Takin’ bacon seriously
Old favorite tastes even better when you do the curing yourself.
McClatchy Newspapers
We are a people obsessed with bacon.
And the obsession is growing.
Consider the Bacon Explosion, an Internet recipe phenomenon that called for bacon, wrapped in sausage, wrapped in a woven mat of bacon. Or its follow-up, the Bacon Implosion, which is bacon, wrapped in ground bacon, wrapped in a woven mat of, yes, bacon.
This year has witnessed the release of bacon-flavored vodka, bacon cookies, bacon ice cream, and in May, “Bacon, A Love Story: A Salty Survey of Everybody’s Favorite Meat” by Heather Lauer.
Lauer has been obsessing over bacon since 2005, when a night out having cocktails with her two brothers produced the idea for a book on bacon.
For the next four years the public affairs consultant from Arizona devoted her spare time to the study of all things bacon. She started the blog www.baconunwrapped.com, and the social networking site baconnation.ning.com, all of which led up to the book and her de facto reign as the queen of bacon.
Lauer said the country’s bacon obsession is very real, brought about by a confluence of events that have created, if you will, the perfect porky storm.
”I don’t think there’s one answer to it,” Lauer said. ”Bacon is something that everybody is familiar with and most people grew up eating. It has a comfort aspect to it and a familiarity. It’s also got an addictive aspect to it — that sweet and salty combination of flavors. And it’s probably just a little bit unhealthy for you. When you get to have bacon, it’s exciting and something you look forward to,” she said.
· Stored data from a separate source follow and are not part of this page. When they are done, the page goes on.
/-- O21. READ-COMPOSITION gives the mark, the count and the record, all 0 for an EMPTY slot, and changes
nothing. READ-COMPOSITION of an occupied slot replies OK, OCCUPIED, the reference count and the
stored record; of an EMPTY slot OK and fields all 0; a slot above 31 is refused BAD-VALUE. Nothing
but the link changes. That the two counts of the lists stand before both lists is log entry 14
(DESIGN CHOICE). (R6, R1, R197) -/
def Obligations.ReadCompositionShowsTheSlot : Prop :=
  ∀ (s : State) (tag slot : Byte), s.takes tag →
    (∀ o, slot.toNat < 32 → s.compositionSlot slot.toNat = some o →
      exec (.readComposition tag slot) s = .next
        (s.answered tag 0x22 ([0, 1, byteOf o.refs] ++ compositionBytes o.record))) ∧
    (slot.toNat < 32 → s.compositionSlot slot.toNat = none →
      exec (.readComposition tag slot) s = .next (s.answered tag 0x22 (0 :: List.replicate 23 0))) ∧
    (32 ≤ slot.toNat →
      ∃ fields, exec (.readComposition tag slot) s = .next (s.answered tag 0x22 (0x04 :: fields)))

/-- O22. LOAD-SHOW installs a list and CLEAR-SHOW removes it, with the reference counts moved as one
action. LOAD-SHOW in IDLE, LOADED or ENDED with 1 to 16 good items installs the list, sets the
channel LOADED with no position, and moves each slot's reference count by the difference of its
namings. CLEAR-SHOW in LOADED or ENDED removes the list, sets the channel IDLE with no position, and
takes the old namings from the counts. The other channel and everything else stay. (R2, R8, R9, R10,
R126) -/
def Obligations.ShowListsTakeAndGiveReferences : Prop :=
  ∀ (s : State) (tag : Byte) (ch : ChannelId), s.takes tag →
    (∀ items : List ShowItem, (s.chan ch).state ∈ [.idle, .loaded, .ended] →
      1 ≤ items.length → items.length ≤ 16 →
      (∀ i ∈ items, i.slot.toNat < 32 ∧ i.pauseAfter.toNat ≤ 1 ∧
        ∃ c, s.composition i.slot.toNat = some c ∧ i.entryReel.toNat < c.reels.length ∧
          c.sampleRate.toNat = (s.chan ch).config.sampleRate) →
      ∃ t : State, exec (.loadShow tag (ChannelId.number ch) items) s =
          .next (t.answered tag 0x23 [0, byteOf items.length]) ∧
        t = { s.setChan ch { s.chan ch with
            showList := some items, state := .loaded, position := none, lastRecord := none } with
          compositions := t.compositions } ∧
        ∀ n, t.compositionSlot n = (s.compositionSlot n).map (fun o =>
          { o with refs := o.refs + namings items n - namings (s.chan ch).items n })) ∧
    ((s.chan ch).state ∈ [.loaded, .ended] →
      ∃ t : State, exec (.clearShow tag (ChannelId.number ch)) s = .next (t.answered tag 0x24 [0]) ∧
        t = { s.setChan ch { s.chan ch with
            showList := none, state := .idle, position := none, lastRecord := none } with
          compositions := t.compositions } ∧
        ∀ n, t.compositionSlot n = (s.compositionSlot n).map (fun o =>
          { o with refs := o.refs - namings (s.chan ch).items n }))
The combination of nostalgia and taste, with a dash of naughty, makes bacon irresistible. Add the fact that it’s accessible, affordable, and is eaten at all times of day, and it’s not hard to see why bacon is in the midst of a culinary renaissance.
”It’s the guilty pleasure everyone can have,” Lauer said, noting that bacon is as much about the meat as it is about the bacon culture. ”It’s not like truffles. People have a sense of humor about their obsession with bacon.”
With the public primed, consumerism followed.
Food television
Food television shows embraced the bacon trend, as did chefs looking for ways to lure customers, and fast food chains that started adding more bacon to their menu offerings.
There are mail-order and online bacon companies, where different varieties are readily available to pursue bacon on a higher level.
As bacon makes its ascent into the culinary stratosphere, Cleveland chef and food writer Michael Ruhlman is working to make sure the pork belly doesn’t lose its soul.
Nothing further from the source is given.